This talk shall focus on contemporary visual computing research trends with critical implications for 6G semantic communications. Semantic communication was initially proposed by Weaver and Shannon 70+ years ago in the early 1950s in which they outlined the classical definition of three levels of communications: the technical problem, the semantic problem, and the effectiveness problem. Until 5G, most researchers and practitioners have been working on the first technical problem. For 6G, semantic communication becomes necessary to handle the overwhelming volume of visual data among all IP traffic. We firmly believe that a paradigm-shifting framework needs to be designed to transport the volumetric visual data under the 6G mobile communication architecture. We show that recent technical advances in contemporary visual computing bear great potential for 6G semantic communication. Among the volumetric visual data, a significant portion of them has been acquired for machine intelligence purposes. Therefore, structured extraction and representation of the semantics from these visual data are desired to facilitate the 6G semantic communication. For contemporary visual computing, the well-structured scene graph generation (SGG) approaches have been demonstrated capable of representing compactly the logical relationship among the subjects and objects detected from the visual data. We shall show that the unique capability of structured SGG can be applied to 6G semantic communication towards future advances in integrating visual computing with 6G.
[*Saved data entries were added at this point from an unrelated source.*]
-- ==== Sys2Proof/Laws/Operands.lean ====
section
/-! SUPPORT. Reading a field back from the word it was packed into: request fields (30_encoding.md R50) and response
lanes (R51). -/

namespace Sys2Proof

section RequestFields

variable (op final : BitVec 1) (nreal : BitVec 2) (d3 d2 d1 d0 : Byte)

theorem reqByte0_packRequest : reqByte0 (packRequest op final nreal d3 d2 d1 d0) = d0 :=
  BitVec.extractLsb'_append_eq_right

theorem reqByte1_packRequest : reqByte1 (packRequest op final nreal d3 d2 d1 d0) = d1 := by
  change BitVec.extractLsb' 8 8 (op ++ final ++ nreal ++ d3 ++ d2 ++ d1 ++ d0) = d1
  rw [BitVec.extractLsb'_append_eq_of_le (by decide), BitVec.extractLsb'_append_eq_right]

theorem reqByte2_packRequest : reqByte2 (packRequest op final nreal d3 d2 d1 d0) = d2 := by
  change BitVec.extractLsb' 16 8 (op ++ final ++ nreal ++ d3 ++ d2 ++ d1 ++ d0) = d2
  rw [BitVec.extractLsb'_append_eq_of_le (by decide), BitVec.extractLsb'_append_eq_of_le (by decide),
    BitVec.extractLsb'_append_eq_right]

theorem reqByte3_packRequest : reqByte3 (packRequest op final nreal d3 d2 d1 d0) = d3 := by
  change BitVec.extractLsb' 24 8 (op ++ final ++ nreal ++ d3 ++ d2 ++ d1 ++ d0) = d3
  rw [BitVec.extractLsb'_append_eq_of_le (by decide), BitVec.extractLsb'_append_eq_of_le (by decide),
    BitVec.extractLsb'_append_eq_of_le (by decide), BitVec.extractLsb'_append_eq_right]

theorem reqNreal_packRequest : reqNreal (packRequest op final nreal d3 d2 d1 d0) = nreal := by
  change BitVec.extractLsb' 32 2 (op ++ final ++ nreal ++ d3 ++ d2 ++ d1 ++ d0) = nreal
  rw [BitVec.extractLsb'_append_eq_of_le (by decide), BitVec.extractLsb'_append_eq_of_le (by decide),
    BitVec.extractLsb'_append_eq_of_le (by decide), BitVec.extractLsb'_append_eq_of_le (by decide),
    BitVec.extractLsb'_append_eq_right]

theorem reqFinal_packRequest : reqFinal (packRequest op final nreal d3 d2 d1 d0) = final := by
  change BitVec.extractLsb' 34 1 (op ++ final ++ nreal ++ d3 ++ d2 ++ d1 ++ d0) = final
  rw [BitVec.extractLsb'_append_eq_of_le (by decide), BitVec.extractLsb'_append_eq_of_le (by decide),
    BitVec.extractLsb'_append_eq_of_le (by decide), BitVec.extractLsb'_append_eq_of_le (by decide),
    BitVec.extractLsb'_append_eq_of_le (by decide), BitVec.extractLsb'_append_eq_right]

theorem reqOp_packRequest : reqOp (packRequest op final nreal d3 d2 d1 d0) = op := by
  change BitVec.extractLsb' 35 1 (op ++ final ++ nreal ++ d3 ++ d2 ++ d1 ++ d0) = op
  rw [BitVec.extractLsb'_append_eq_of_le (by decide), BitVec.extractLsb'_append_eq_of_le (by decide),
    BitVec.extractLsb'_append_eq_of_le (by decide), BitVec.extractLsb'_append_eq_of_le (by decide),
    BitVec.extractLsb'_append_eq_of_le (by decide), BitVec.extractLsb'_append_eq_left]

end RequestFields

namespace Machine

theorem rspN_packResponse (n : BitVec 2) (q : BitVec 32) : rspN (packResponse n q) = n :=
  BitVec.extractLsb'_append_eq_left

theorem rspQ_packResponse (n : BitVec 2) (q : BitVec 32) : rspQ (packResponse n q) = q :=
  BitVec.extractLsb'_append_eq_right

section ResponseLanes

variable (n : BitVec 2) (x3 x2 x1 x0 : Byte)

theorem rspLane3_packResponse : rspLane3 (packResponse n (lanes x3 x2 x1 x0)) = x3 := by
  change BitVec.extractLsb' 24 8 (n ++ (x3 ++ x2 ++ x1 ++ x0)) = x3
  rw [BitVec.extractLsb'_append_eq_of_add_le (by decide), BitVec.extractLsb'_append_eq_of_le (by decide),
    BitVec.extractLsb'_append_eq_of_le (by decide), BitVec.extractLsb'_append_eq_left]

theorem rspLane2_packResponse : rspLane2 (packResponse n (lanes x3 x2 x1 x0)) = x2 := by
  change BitVec.extractLsb' 16 8 (n ++ (x3 ++ x2 ++ x1 ++ x0)) = x2
  rw [BitVec.extractLsb'_append_eq_of_add_le (by decide), BitVec.extractLsb'_append_eq_of_le (by decide),
    BitVec.extractLsb'_append_eq_of_le (by decide), BitVec.extractLsb'_append_eq_right]

theorem rspLane1_packResponse : rspLane1 (packResponse n (lanes x3 x2 x1 x0)) = x1 := by
  change BitVec.extractLsb' 8 8 (n ++ (x3 ++ x2 ++ x1 ++ x0)) = x1
  rw [BitVec.extractLsb'_append_eq_of_add_le (by decide), BitVec.extractLsb'_append_eq_of_le (by decide),
    BitVec.extractLsb'_append_eq_right]

theorem rspLane0_packResponse : rspLane0 (packResponse n (lanes x3 x2 x1 x0)) = x0 := by
  change BitVec.extractLsb' 0 8 (n ++ (x3 ++ x2 ++ x1 ++ x0)) = x0
  rw [BitVec.extractLsb'_append_eq_of_add_le (by decide), BitVec.extractLsb'_append_eq_right]

end ResponseLanes

end Machine

end Sys2Proof
end

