theorem witness_HostDecoderConcatenatesTheBytes :
    (∀ h ∈ [groupOf3], rspN h.response = 3) ∧ rspN groupOf2.response ≠ 0 ∧ rspN groupOf3.response ≠ 0 := by decide

theorem witness_HostDecoderAlwaysCompletes : ResponsesMatch midRun := by unfold ResponsesMatch; decide

/-- "T Q=\n=" is the text that [4D] encodes to, spaced. -/
theorem witness_DecodeOfEncodeReturnsTheBuffer :
    filterWhitespace [0x54, 0x20, 0x51, 0x3D, 0x0A, 0x3D] =
      (encodeResultOf [0x54, 0x51, 0x3D, 0x3D]).buffer.take (encodeResultOf [0x54, 0x51, 0x3D, 0x3D]).length := by
  rw [encodeResultOf, List.take_left]; decide

/-- "TWFu TWE=", "TQ==" and the empty text are canonical; "TR==" and "TWF=" are not. -/
theorem witness_EncodeOfDecodeReturnsCanonicalText :
    canonicalText (filterWhitespace [0x54, 0x57, 0x46, 0x75, 0x20, 0x54, 0x57, 0x45, 0x3D]) = true ∧
      canonicalText (filterWhitespace [0x54, 0x51, 0x3D, 0x3D]) = true ∧ canonicalText (filterWhitespace []) = true ∧
      canonicalText [0x54, 0x52, 0x3D, 0x3D] = false ∧ canonicalText [0x54, 0x57, 0x46, 0x3D] = false := by decide

end Sys2Proof.Tests
end

section
/-! PROOFS. The statements of 10_state.md: the response depends on the request alone (R10), and `rsp` is the block's
function of `req` (R17, R18). -/

namespace Sys2Proof.Machine

/-! ### What the ports show -/

/-- A word stands on `req` exactly when it is the first pending request (R17). -/
theorem reqPort_eq_some_iff {s : State} {r : Request} : reqPort s = some r ↔ s.pending = r :: s.pending.tail := by
  constructor
  · exact fun h => (List.cons_head?_tail h).symm
  · intro h
    rw [reqPort, h, List.head?_cons]

/-- While a word is presented, `rsp` is the block's function of it (R18). -/
theorem rspPort_of_reqPort {s : State} {r : Request} (h : reqPort s = some r) : rspPort s = blockFunction r := by
  rw [rspPort, h, Option.bind_some]

/-- `rsp` has a value exactly when the block's function gives the presented word that value (R18, R21, R58). -/
theorem rspPort_eq_some_iff {s : State} {p : Response} :
    rspPort s = some p ↔ ∃ r, reqPort s = some r ∧ blockFunction r = some p :=
  Option.bind_eq_some_iff

/-! ### The obligations -/

/-- Settles O33: an operation that completes has a response, which is a function of the operation alone, so every state
is answered with it. -/
theorem responseDependsOnTheRequestAlone : Obligations.ResponseDependsOnTheRequestAlone := by
  intro i s s' t h
  obtain ⟨p, hp, rfl⟩ := exec_next_cases h
  exact ⟨p, rfl, rfl, rfl, exec_of_responseOf hp s'⟩

/-- Settles O34: `rsp` reads a state through `req` only, and where it has a value the first pending request has that
response, which the step records. -/
theorem rspIsTheFunctionOfReq : Obligations.RspIsTheFunctionOfReq := by
  refine ⟨?_, ?_, ?_⟩
  · intro s s' h
    rw [rspPort, h, rspPort]
  · intro s r h
    exact rspPort_of_reqPort h
  · intro s p h
    obtain ⟨r, hr, hp⟩ := rspPort_eq_some_iff.mp h
    exact ⟨r, hr, step_of_blockFunction (reqPort_eq_some_iff.mp hr) hp⟩

end Sys2Proof.Machine
end

section
/-! PROOFS. The statements of 30_encoding.md: the rows of the operation table (R52, R54, R55), the ignored fields
(R57), and the reserved request (R58, R59). Each mask of the spec is written as a packed word, so that masking a request
is masking its fields. -/

namespace Sys2Proof

/-! ### A request word and its fields (R50) -/

/-- A request word is the packing of its own fields. -/
theorem packRequest_fields (r : Request) :
    packRequest (reqOp r) (reqFinal r) (reqNreal r) (reqByte3 r) (reqByte2 r) (reqByte1 r) (reqByte0 r) = r := by
  unfold packRequest reqOp reqFinal reqNreal reqByte3 reqByte2 reqByte1 reqByte0
  simp only [BitVec.extractLsb'_append_extractLsb'_eq_extractLsb']
  exact BitVec.extractLsb'_eq_self

/-- Two packed words are equal exactly when all their fields are. -/
theorem packRequest_inj {op op' final final' : BitVec 1} {nreal nreal' : BitVec 2}
    {d3 d3' d2 d2' d1 d1' d0 d0' : Byte} :
    packRequest op final nreal d3 d2 d1 d0 = packRequest op' final' nreal' d3' d2' d1' d0' ↔
      op = op' ∧ final = final' ∧ nreal = nreal' ∧ d3 = d3' ∧ d2 = d2' ∧ d1 = d1' ∧ d0 = d0' := by
  constructor
  · intro h
    refine ⟨?_, ?_, ?_, ?_, ?_, ?_, ?_⟩
    · simpa only [reqOp_packRequest] using congrArg reqOp h
    · simpa only [reqFinal_packRequest] using congrArg reqFinal h
    · simpa only [reqNreal_packRequest] using congrArg reqNreal h
    · simpa only [reqByte3_packRequest] using congrArg reqByte3 h
    · simpa only [reqByte2_packRequest] using congrArg reqByte2 h
    · simpa only [reqByte1_packRequest] using congrArg reqByte1 h
    · simpa only [reqByte0_packRequest] using congrArg reqByte0 h
  · rintro ⟨rfl, rfl, rfl, rfl, rfl, rfl, rfl⟩
    rfl

/-- Masking acts on each field by itself. -/
theorem packRequest_and (op op' final final' : BitVec 1) (nreal nreal' : BitVec 2)
    (d3 d3' d2 d2' d1 d1' d0 d0' : Byte) :
    packRequest op final nreal d3 d2 d1 d0 &&& packRequest op' final' nreal' d3' d2' d1' d0' =
      packRequest (op &&& op') (final &&& final') (nreal &&& nreal') (d3 &&& d3') (d2 &&& d2') (d1 &&& d1')
        (d0 &&& d0') := by
  change op ++ final ++ nreal ++ d3 ++ d2 ++ d1 ++ d0 &&& op' ++ final' ++ nreal' ++ d3' ++ d2' ++ d1' ++ d0' = _
  iterate 6 rw [BitVec.and_append]
  rfl

/-- A masked request word, field by field. -/
theorem and_packRequest (r : Request) (op final : BitVec 1) (nreal : BitVec 2) (d3 d2 d1 d0 : Byte) :
    r &&& packRequest op final nreal d3 d2 d1 d0 =
      packRequest (reqOp r &&& op) (reqFinal r &&& final) (reqNreal r &&& nreal) (reqByte3 r &&& d3)
        (reqByte2 r &&& d2) (reqByte1 r &&& d1) (reqByte0 r &&& d0) := by
  rw [← packRequest_and, packRequest_fields]

/-! ### The rows of the operation table (R52) -/

/-- Bits 35:34 of a request word are `op` and `final`. -/
theorem and_selectorMask_eq_iff (r : Request) (op final : BitVec 1) :
    r &&& 0xC00000000#36 = packRequest op final 0 0 0 0 0 ↔ reqOp r = op ∧ reqFinal r = final := by
  rw [show 0xC00000000#36 = packRequest (.allOnes 1) (.allOnes 1) 0 0 0 0 0 by decide, and_packRequest,
    packRequest_inj]
  simp only [BitVec.and_allOnes, BitVec.ofNat_eq_ofNat, BitVec.and_zero, and_true]

/-- The row of `ENCW` is `op` = 0 and `final` = 0. -/
theorem encwRow_iff (r : Request) : r &&& 0xC00000000#36 = 0x000000000#36 ↔ reqOp r = 0 ∧ reqFinal r = 0 :=
  and_selectorMask_eq_iff r 0 0

/-- The row of `ENCWF` is `op` = 0 and `final` = 1. -/
theorem encwfRow_iff (r : Request) : r &&& 0xC00000000#36 = 0x400000000#36 ↔ reqOp r = 0 ∧ reqFinal r = 1 :=
  and_selectorMask_eq_iff r 0 1

/-- The row of `DECW` is `op` = 1. -/
theorem decwRow_iff (r : Request) : r &&& 0x800000000#36 = 0x800000000#36 ↔ reqOp r = 1 := by
  rw [show 0x800000000#36 = packRequest (.allOnes 1) 0 0 0 0 0 0 by decide, and_packRequest, packRequest_inj]
  simp only [BitVec.and_allOnes, BitVec.ofNat_eq_ofNat, BitVec.and_zero, and_true]
  rfl
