-- ==== Sys2Proof/Laws/Decode.lean ====
section
/-! SUPPORT. Small lemmas of the encoder and the decoder. -/

namespace Sys2Proof

/-- The bits of a kind above a payload, at the width of an event word. -/
theorem eventWord_getLsbD (k : BitVec 2) (p : Byte) (i : Nat) :
    (k ++ p : EventWord).getLsbD i = if i < 8 then p.getLsbD i else k.getLsbD (i - 8) := BitVec.getLsbD_append

/-- The bits of an address above a direction, at the width of a payload. -/
theorem connectPayload_getLsbD (a : BitVec 7) (d : Bool) (i : Nat) :
    (a ++ BitVec.ofBool d : BitVec 8).getLsbD i = if i < 1 then (BitVec.ofBool d).getLsbD i else a.getLsbD (i - 1) :=
  BitVec.getLsbD_append

@[simp] theorem kindOf_append (k : BitVec 2) (p : Byte) : kindOf (k ++ p : EventWord) = k := by
  apply BitVec.eq_of_getLsbD_eq
  intro i hi
  simp [kindOf, hi, eventWord_getLsbD]

@[simp] theorem payloadOf_append (k : BitVec 2) (p : Byte) : payloadOf (k ++ p : EventWord) = p := by
  apply BitVec.eq_of_getLsbD_eq
  intro i hi
  simp [payloadOf, hi, eventWord_getLsbD]

/-- An event word is its kind above its payload (`30_encoding.md` R61). -/
theorem kind_append_payload (w : EventWord) : (kindOf w ++ payloadOf w : EventWord) = w := by
  apply BitVec.eq_of_getLsbD_eq
  intro i hi
  by_cases h : i < 8
  · simp [kindOf, payloadOf, eventWord_getLsbD, h]
  · simp [kindOf, payloadOf, eventWord_getLsbD, h, show i - 8 < 2 by omega, show 8 + (i - 8) = i by omega]

/-- Masking an event word with a full kind masks its payload. -/
theorem eventWord_and (k : BitVec 2) (p m : Byte) :
    (k ++ p : EventWord) &&& (0b11#2 ++ m : EventWord) = (k ++ (p &&& m) : EventWord) := by
  apply BitVec.eq_of_getLsbD_eq
  intro i hi
  rw [BitVec.getLsbD_and, eventWord_getLsbD, eventWord_getLsbD, eventWord_getLsbD]
  split
  · rw [BitVec.getLsbD_and]
  · have : i - 8 = 0 ∨ i - 8 = 1 := by omega
    rcases this with h | h <;> simp [h]

@[simp] theorem kindOf_writeWord (b : Byte) : kindOf (writeWord b) = 0b01#2 := kindOf_append _ _

@[simp] theorem decodeEvent_writeWord (b : Byte) : decodeEvent (writeWord b) = .write b := by
  simp [decodeEvent, writeWord]

@[simp] theorem decodeEvent_readWord : decodeEvent readWord = .read := by decide

@[simp] theorem decodeEvent_disconnectWord : decodeEvent disconnectWord = .disconnect := by decide

@[simp] theorem decodeEvent_connectWord (a : BitVec 7) (d : Bool) : decodeEvent (connectWord a d) = .connect a d := by
  have hk : kindOf (connectWord a d) = 0b00#2 := kindOf_append _ _
  have ha : (connectWord a d).extractLsb' 1 7 = a := by
    apply BitVec.eq_of_getLsbD_eq
    intro i hi
    rw [BitVec.getLsbD_extractLsb', connectWord, eventWord_getLsbD, if_pos (by omega), connectPayload_getLsbD,
      if_neg (by omega)]
    simp [hi]
  have hd : (connectWord a d).getLsbD 0 = d := by
    rw [connectWord, eventWord_getLsbD, if_pos (by omega), connectPayload_getLsbD, if_pos (by omega)]
    simp
  rw [decodeEvent, if_pos hk, ha, hd]

/-- Every register's pointer is decoded as its select, by the row named (`30_encoding.md` R67). -/
theorem decodeSelect_pointers :
    decodeSelect 0x01 = .selConfig ∧ decodeSelect 0x02 = .selUpperTemp ∧ decodeSelect 0x03 = .selLowerTemp ∧
    decodeSelect 0x04 = .selCritTemp ∧ decodeSelect 0x05 = .selAmbientTemp ∧ decodeSelect 0x06 = .selManufId ∧
    decodeSelect 0x07 = .selDeviceId ∧ decodeSelect 0x08 = .selResolution := by decide

end Sys2Proof
end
Chang Wen Chen is currently Chair Professor of Visual Computing at The Hong Kong Polytechnic University. Before his current position, he served as Dean of the School of Science and Engineering at The Chinese University of Hong Kong, Shenzhen from 2017 to 2020, and concurrently as Deputy Director at Peng Cheng Laboratory from 2018 to 2021. Previously, he has been an Empire Innovation Professor at the State University of New York at Buffalo (SUNY) from 2008 to 2021 and the Allan Henry Endowed Chair Professor at the Florida Institute of Technology from 2003 to 2007. He received his BS degree from the University of Science and Technology of China in 1983, his MS degree from the University of Southern California in 1986, and his PhD degree from the University of Illinois at Urbana Champaign (UIUC) in 1992.
He has served as an Editor-in-Chief for IEEE Trans. Multimedia (2014-2016) and IEEE Trans. Circuits and Systems for Video Technology (2006-2009). He has received many professional achievement awards, including ten (10) Best Paper Awards in premier publication venues, the prestigious Alexander von Humboldt Award in 2010, the SUNY Chancellor’s Award for Excellence in Scholarship and Creative Activities in 2016, and UIUC ECE Distinguished Alumni Award in 2019. He is an IEEE Fellow (2005), a SPIE Fellow (2007), and a Member of the Academia Europaea (2021).